> _Assignment_:
Write out exactly what each line says, starting with the first line below and ending on the one with "go first, in".

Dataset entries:

────────

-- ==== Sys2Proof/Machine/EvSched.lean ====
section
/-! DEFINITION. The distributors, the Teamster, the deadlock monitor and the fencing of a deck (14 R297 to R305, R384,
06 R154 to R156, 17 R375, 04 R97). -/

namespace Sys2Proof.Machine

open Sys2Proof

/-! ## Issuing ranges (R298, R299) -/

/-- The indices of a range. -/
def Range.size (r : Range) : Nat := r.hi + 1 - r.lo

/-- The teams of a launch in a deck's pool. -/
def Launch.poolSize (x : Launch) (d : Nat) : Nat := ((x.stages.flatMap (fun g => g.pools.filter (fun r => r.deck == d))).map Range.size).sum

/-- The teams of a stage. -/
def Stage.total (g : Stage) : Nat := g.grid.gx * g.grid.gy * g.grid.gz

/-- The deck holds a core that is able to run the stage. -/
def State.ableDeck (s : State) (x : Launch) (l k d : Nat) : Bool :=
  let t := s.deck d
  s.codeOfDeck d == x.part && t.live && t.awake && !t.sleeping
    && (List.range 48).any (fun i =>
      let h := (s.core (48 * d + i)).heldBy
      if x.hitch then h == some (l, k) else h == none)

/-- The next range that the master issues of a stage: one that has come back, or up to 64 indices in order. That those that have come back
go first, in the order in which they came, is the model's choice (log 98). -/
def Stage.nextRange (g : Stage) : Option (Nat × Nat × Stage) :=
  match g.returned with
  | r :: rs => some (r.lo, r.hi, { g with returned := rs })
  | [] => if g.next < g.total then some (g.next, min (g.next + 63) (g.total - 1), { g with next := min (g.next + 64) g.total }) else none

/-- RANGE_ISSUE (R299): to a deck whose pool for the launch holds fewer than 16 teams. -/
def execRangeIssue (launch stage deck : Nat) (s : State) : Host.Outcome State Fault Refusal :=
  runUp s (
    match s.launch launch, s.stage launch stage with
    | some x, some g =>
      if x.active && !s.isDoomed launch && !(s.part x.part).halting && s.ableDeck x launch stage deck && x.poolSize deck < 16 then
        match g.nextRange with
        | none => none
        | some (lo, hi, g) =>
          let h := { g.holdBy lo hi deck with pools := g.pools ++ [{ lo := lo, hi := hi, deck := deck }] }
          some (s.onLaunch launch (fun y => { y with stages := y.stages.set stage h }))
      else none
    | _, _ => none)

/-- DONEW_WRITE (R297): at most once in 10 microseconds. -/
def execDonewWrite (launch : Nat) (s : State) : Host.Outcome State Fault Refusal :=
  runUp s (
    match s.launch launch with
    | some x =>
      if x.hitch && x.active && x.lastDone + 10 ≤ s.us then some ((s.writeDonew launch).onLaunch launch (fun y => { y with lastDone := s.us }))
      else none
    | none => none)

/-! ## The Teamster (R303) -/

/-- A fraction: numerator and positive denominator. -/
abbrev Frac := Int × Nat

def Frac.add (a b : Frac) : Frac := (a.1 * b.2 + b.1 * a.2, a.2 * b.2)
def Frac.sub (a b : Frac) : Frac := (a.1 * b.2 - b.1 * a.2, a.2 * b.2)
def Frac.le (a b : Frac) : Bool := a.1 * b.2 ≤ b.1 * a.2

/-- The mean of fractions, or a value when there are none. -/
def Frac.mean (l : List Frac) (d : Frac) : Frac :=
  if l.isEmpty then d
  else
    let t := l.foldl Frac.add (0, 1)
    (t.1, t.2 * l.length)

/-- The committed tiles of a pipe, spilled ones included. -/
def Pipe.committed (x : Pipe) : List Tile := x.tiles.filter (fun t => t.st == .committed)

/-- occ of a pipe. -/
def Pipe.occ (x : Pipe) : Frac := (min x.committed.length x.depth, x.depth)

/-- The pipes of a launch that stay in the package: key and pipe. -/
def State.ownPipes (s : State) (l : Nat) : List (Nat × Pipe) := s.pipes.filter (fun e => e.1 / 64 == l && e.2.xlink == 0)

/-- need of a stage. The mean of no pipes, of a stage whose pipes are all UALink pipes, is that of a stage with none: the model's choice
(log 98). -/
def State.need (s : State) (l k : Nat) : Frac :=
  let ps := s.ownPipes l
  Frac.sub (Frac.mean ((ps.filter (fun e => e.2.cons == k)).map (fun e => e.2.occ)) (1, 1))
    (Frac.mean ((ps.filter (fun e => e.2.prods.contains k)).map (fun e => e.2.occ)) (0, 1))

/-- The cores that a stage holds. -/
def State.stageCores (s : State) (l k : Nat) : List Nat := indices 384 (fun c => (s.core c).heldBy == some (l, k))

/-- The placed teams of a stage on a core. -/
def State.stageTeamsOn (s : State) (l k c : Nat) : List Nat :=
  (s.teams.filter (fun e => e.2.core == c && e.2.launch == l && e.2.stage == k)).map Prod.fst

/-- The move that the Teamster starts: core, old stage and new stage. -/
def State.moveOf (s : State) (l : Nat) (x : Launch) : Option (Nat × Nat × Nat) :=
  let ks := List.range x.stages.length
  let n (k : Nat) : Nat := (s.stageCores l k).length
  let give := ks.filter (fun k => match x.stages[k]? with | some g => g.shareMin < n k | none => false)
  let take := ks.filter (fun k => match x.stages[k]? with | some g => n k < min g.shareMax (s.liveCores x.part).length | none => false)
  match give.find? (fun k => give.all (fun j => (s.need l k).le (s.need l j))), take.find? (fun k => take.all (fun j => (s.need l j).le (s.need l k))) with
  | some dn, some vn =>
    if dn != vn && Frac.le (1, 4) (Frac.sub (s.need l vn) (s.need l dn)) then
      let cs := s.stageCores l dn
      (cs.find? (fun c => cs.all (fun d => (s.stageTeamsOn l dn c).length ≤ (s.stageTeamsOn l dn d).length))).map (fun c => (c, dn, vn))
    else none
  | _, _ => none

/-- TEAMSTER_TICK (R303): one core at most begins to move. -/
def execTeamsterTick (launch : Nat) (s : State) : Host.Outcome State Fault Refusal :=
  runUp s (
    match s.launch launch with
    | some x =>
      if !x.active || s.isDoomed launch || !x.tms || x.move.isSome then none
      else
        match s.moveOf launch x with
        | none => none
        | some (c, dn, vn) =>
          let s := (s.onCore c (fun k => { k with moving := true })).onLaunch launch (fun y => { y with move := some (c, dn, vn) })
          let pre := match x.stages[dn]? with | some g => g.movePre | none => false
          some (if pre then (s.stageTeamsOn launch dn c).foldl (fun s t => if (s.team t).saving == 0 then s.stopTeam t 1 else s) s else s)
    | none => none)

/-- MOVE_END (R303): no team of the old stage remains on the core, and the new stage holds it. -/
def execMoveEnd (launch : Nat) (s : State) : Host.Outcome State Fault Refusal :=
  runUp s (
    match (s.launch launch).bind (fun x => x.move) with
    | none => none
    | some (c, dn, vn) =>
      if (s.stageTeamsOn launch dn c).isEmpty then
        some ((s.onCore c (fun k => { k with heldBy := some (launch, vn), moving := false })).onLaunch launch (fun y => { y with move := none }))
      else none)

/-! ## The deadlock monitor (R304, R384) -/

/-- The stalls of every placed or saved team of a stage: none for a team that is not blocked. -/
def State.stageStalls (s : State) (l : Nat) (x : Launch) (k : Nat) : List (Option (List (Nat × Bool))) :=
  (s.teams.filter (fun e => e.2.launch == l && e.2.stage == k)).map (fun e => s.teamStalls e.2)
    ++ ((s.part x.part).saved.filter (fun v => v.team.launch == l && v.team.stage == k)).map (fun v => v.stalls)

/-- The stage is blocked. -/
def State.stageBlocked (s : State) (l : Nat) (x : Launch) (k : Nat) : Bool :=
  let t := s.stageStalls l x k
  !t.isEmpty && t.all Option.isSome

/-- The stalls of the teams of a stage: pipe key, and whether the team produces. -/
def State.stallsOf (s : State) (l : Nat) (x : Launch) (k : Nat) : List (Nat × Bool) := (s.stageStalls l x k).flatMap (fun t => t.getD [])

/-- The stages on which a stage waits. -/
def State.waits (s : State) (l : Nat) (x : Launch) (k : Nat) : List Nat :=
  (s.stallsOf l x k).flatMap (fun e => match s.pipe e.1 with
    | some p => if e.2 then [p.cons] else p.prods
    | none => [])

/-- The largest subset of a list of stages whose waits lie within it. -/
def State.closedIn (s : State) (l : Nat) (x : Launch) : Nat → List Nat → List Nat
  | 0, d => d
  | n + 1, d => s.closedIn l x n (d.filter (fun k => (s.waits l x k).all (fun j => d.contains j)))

────────

> _Your response_:
-- ==== Sys2Proof/Machine/EvSched.lean ====
section
/-! DEFINITION. The distributors, the Teamster, the deadlock monitor and the fencing of a deck (14 R297 to R305, R384,
06 R154 to R156, 17 R375, 04 R97). -/

namespace Sys2Proof.Machine

open Sys2Proof

/-! ## Issuing ranges (R298, R299) -/

/-- The indices of a range. -/
def Range.size (r : Range) : Nat := r.hi + 1 - r.lo

/-- The teams of a launch in a deck's pool. -/
def Launch.poolSize (x : Launch) (d : Nat) : Nat := ((x.stages.flatMap (fun g => g.pools.filter (fun r => r.deck == d))).map Range.size).sum

/-- The teams of a stage. -/
def Stage.total (g : Stage) : Nat := g.grid.gx * g.grid.gy * g.grid.gz

/-- The deck holds a core that is able to run the stage. -/
def State.ableDeck (s : State) (x : Launch) (l k d : Nat) : Bool :=
  let t := s.deck d
  s.codeOfDeck d == x.part && t.live && t.awake && !t.sleeping
    && (List.range 48).any (fun i =>
      let h := (s.core (48 * d + i)).heldBy
      if x.hitch then h == some (l, k) else h == none)

/-- The next range that the master issues of a stage: one that has come back, or up to 64 indices in order. That those that have come back
go first, in the order in which they came, is the model's choice (log 98). -/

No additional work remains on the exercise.